Very wonderful and wolf-like, cat-like, too, in some respects, was Finn's progress through the circus encampment on that bright moonlight night. The field was full of silvery moonlight you would have said; but never a glint of all that liquid silver touched Finn's outline for a moment. Just so, beside the northern mountains of another continent, one has watched a leopard--mountain lions we call them there--braving the strange terrible smells and dangers of a man's camp, to stalk a sleeping fox-terrier; in absolute ignorance of the rifle barrel that covered it, yet miraculously successful in never giving the man behind the rifle the chance of a moonlight shot. Finn was sore and aching from many wounds, and stiff from long confinement. He knew that every one connected with the circus was sleeping; but on this occasion he gave no hostages to fortune, he took no risks.

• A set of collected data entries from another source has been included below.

-- ==== Sys2Proof/Tests/Slice0.lean ====
section
/-! SUPPORT. The model's own tests: ill-formed terms refused, words written out from the spec decoded, one step of every
instruction with the results of 95_test_vectors.md and the worked examples of the rules, and for every statement with
hypotheses a named witness that meets them. -/

namespace Sys2Proof.Tests.Slice0

open Sys2Proof Sys2Proof.Machine

/-! ### A small state -/

/-- The block after reset with a descriptor latched: a 7-bit device 0x68, one index byte 0x2A, a budget of 2 polls. -/
def device : State :=
  { State.reset with tmo := 2, addr := 0x68, riw := 1, regidx := 0x2A, len := 2, scanAddr := 0x50, buf := [(0, 0x12)] }

/-- The same, with what the bus answers. -/
def bus (cs ds : List Bit) : State := { device with sclAnswers := cs, sdaAnswers := ds }

/-- n polls that read high: no stretching. -/
def high (n : Nat) : List Bit := List.replicate n true

/-- n polls that read low. -/
def low (n : Nat) : List Bit := List.replicate n false

/-- What a run leaves, seen through f. -/
def after {α : Type} (o : Host.Outcome State Fault Refusal) (f : State → α) : Option α :=
  match o with
  | .next t => some (f t)
  | .fault _ => none
  | .refused _ => none

/-- The events of a run in the order of time. -/
def events (i : Instr) (s : State) : Option (List Event) := after (exec i s) fun t => t.trace.reverse

/-- The packet of the vectors V-TXN: device 0x68, one index byte 0, one data byte, a budget of 2 polls. -/
def packet1 : Packet := ⟨.seven, 1, 0x68, false, 1, 100000, 2, 0⟩

/-- The same with two data bytes. -/
def packet2 : Packet := { packet1 with len := 2 }

/-! ### WellFormed: one ill-formed term for each check (95_test_vectors.md, illegal commands) -/

theorem test_clock_too_slow_refused : wellFormed (.init { packet1 with clk := 9999 }) = false := by decide
theorem test_clock_too_fast_refused : wellFormed (.scan { packet1 with clk := 1000001 }) = false := by decide
theorem test_index_width_five_refused : wellFormed (.rdreg { packet1 with riw := 5 }) = false := by decide
theorem test_address_of_eight_bits_refused : wellFormed (.wrreg { packet1 with addr := 0x80 }) = false := by decide
theorem test_length_zero_refused : wellFormed (.wrreg { packet1 with len := 0 }) = false := by decide
theorem test_index_outside_refused : wellFormed (.readByte .ack 4095) = false := by decide
theorem test_legal_neighbours_accepted :
    wellFormed (.init { packet1 with clk := 10000, riw := 4, len := 0 }) = true ∧
      wellFormed (.init { packet1 with clk := 1000000 }) = true ∧
      wellFormed (.wrreg { packet1 with am := .ten, addr := 0x080 }) = true ∧
      wellFormed (.scan { packet1 with addr := 0x3FF, riw := 7, len := 0 }) = true ∧
      wellFormed (.rdreg { packet1 with len := 4095 }) = true := by decide

/-! ### Decoding: words written out from the spec's encodings -/

/-- 30_encoding.md R82, R83: `LEN` 1, reserved 0, `SKIP` 0, `ADDR` 0x68, `RIW` 1, `AM` 0, `OP` 2. -/
theorem test_decode_wrreg :
    decode (.packet (0#32 ++ 1000#32 ++ 100000#32 ++ 0b000000000001_0_0_0001101000_001_0_0010#32)) =
      .ok (.wrreg ⟨.seven, 1, 0x68, false, 1, 100000, 1000, 0⟩) := by decide
/-- R82, R83: `LEN` 0xFFF, `ADDR` 0x50, `OP` 3 (95_test_vectors.md, the last row of the encodings). -/
theorem test_decode_rdreg :
    decode (.packet (packetWords 0xFFF05003 0x00002710 0 0)) = .ok (.rdreg ⟨.seven, 0, 0x50, false, 4095, 10000, 0, 0⟩) := by
  decide
/-- R82: `SKIP` 1, `OP` 4. -/
theorem test_decode_scan :
    decode (.packet (0#32 ++ 1000#32 ++ 100000#32 ++ 0b000000000000_0_1_0000000000_000_0_0100#32)) =
      .ok (.scan ⟨.seven, 0, 0, true, 0, 100000, 1000, 0⟩) := by decide
/-- R82: `ADDR` 0x2A5, `RIW` 2, `AM` 1, `OP` 1. -/
theorem test_decode_init :
    decode (.packet (0#32 ++ 50#32 ++ 400000#32 ++ 0b000000000000_0_0_1010100101_010_1_0001#32)) =
      .ok (.init ⟨.ten, 2, 0x2A5, false, 0, 400000, 50, 0⟩) := by decide
/-- R86, R88 check 1: `OP` 0 and 5. -/
theorem test_reserved_opcodes_refused :
    decode (.packet 0) = .error .reservedOpcode ∧ decode (.packet (packetWords 5 100000 0 0)) = .error .reservedOpcode := by
  decide
/-- R88 check 2: W0[19] = 1. -/
theorem test_reserved_bit_refused : decode (.packet (packetWords 0x00080004 100000 0 0)) = .error .reservedBit := by decide
/-- R102: there is no internal operation 12. -/
theorem test_reserved_number_refused : decode (.internal 12 0) = .error .reservedNumber := by decide
/-- R102: the numbers of the bus and byte operations. -/
theorem test_decode_internal :
    decode (.internal 0b0000 0) = .ok .guardReleaseScl ∧ decode (.internal 0b0001 0) = .ok .start ∧
      decode (.internal 0b0010 0) = .ok .stop ∧ decode (.internal 0b0011 0) = .ok (.writeBit false) ∧
      decode (.internal 0b0100 0) = .ok .readBit ∧ decode (.internal 0b0101 0) = .ok (.writeAck .ack) ∧
      decode (.internal 0b0110 0) = .ok .readAck ∧ decode (.internal 0b0111 0) = .ok (.writeByte 0) ∧
      decode (.internal 0b1000 0) = .ok (.readByte .ack 0) ∧ decode (.internal 0b1001 0) = .ok (.sendAddress false) ∧
      decode (.internal 0b1010 0) = .ok .sendRegidx ∧ decode (.internal 0b1011 0) = .ok .probe := by decide
/-- R91: 0x68 gives 0xD0 and 0xD1. R92, R93: 0x2A5 gives F4, A5 and F5. R94, R95, R184. -/
theorem test_decode_wire :
    decode (.wire .address7 0b11010000) = .ok (.addr7 0x68 false) ∧
      decode (.wire .address7 0b11010001) = .ok (.addr7 0x68 true) ∧
      decode (.wire .address10First 0b11110100) = .ok (.addr10Hi 0b10 false) ∧
      decode (.wire .address10Second 0b10100101) = .ok (.addr10Lo 0xA5) ∧
      decode (.wire .reAddress10 0b11110101) = .ok (.addr10Re 0b10) ∧
      decode (.wire .registerIndex 0b00101010) = .ok (.regidxByte 0x2A) ∧
      decode (.wire .data 0b00010010) = .ok (.dataByte 0x12) ∧
      decode (.wire .probe 0b10100000) = .ok (.probeAddr 0x50) := by decide
/-- R92, R93, R96: bytes that are not of the pattern of their place. -/
theorem test_frame_patterns_refused :
    decode (.wire .address10First 0b11010000) = .error .framePattern ∧
      decode (.wire .reAddress10 0b11110100) = .error .framePattern ∧
      decode (.wire .probe 0b10100001) = .error .framePattern := by decide
/-- A table word of each width (log 8). -/
theorem test_decode_table_words :
    decodeTableWord 4 0b0001 = some .start ∧ decodeTableWord 8 0b11110100 = some (.addr10Hi 0b10 false) ∧
      decodeTableWord 8 0b11110101 = some (.addr10Re 0b10) ∧ decodeTableWord 8 0b11010001 = some (.addr7 0x68 true) ∧
      decodeTableWord 8 0b11010000 = some (.probeAddr 0x68) ∧
      decodeTableWord 32 4 = some (.scan ⟨.seven, 0, 0, false, 0, 0, 0, 0⟩) ∧ decodeTableWord 4 12 = none := by decide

The stakes at issue, as he saw it, were, upon the one side, life and freedom, freedom which was almost unbearably sweet to think of, after the long-drawn agony of the past couple of months; and upon the other side, slow death under the torture of confinement, the iron, the lash, and the mad man-beast in the leathern coat.

It is the greatest mistake in the world to suppose that an animal like Finn has no imagination. Indeed, the animals which have no imagination are comparatively few; while such an Irish Wolfhound as Finn has, at the least, as much of it as some men the writer has known.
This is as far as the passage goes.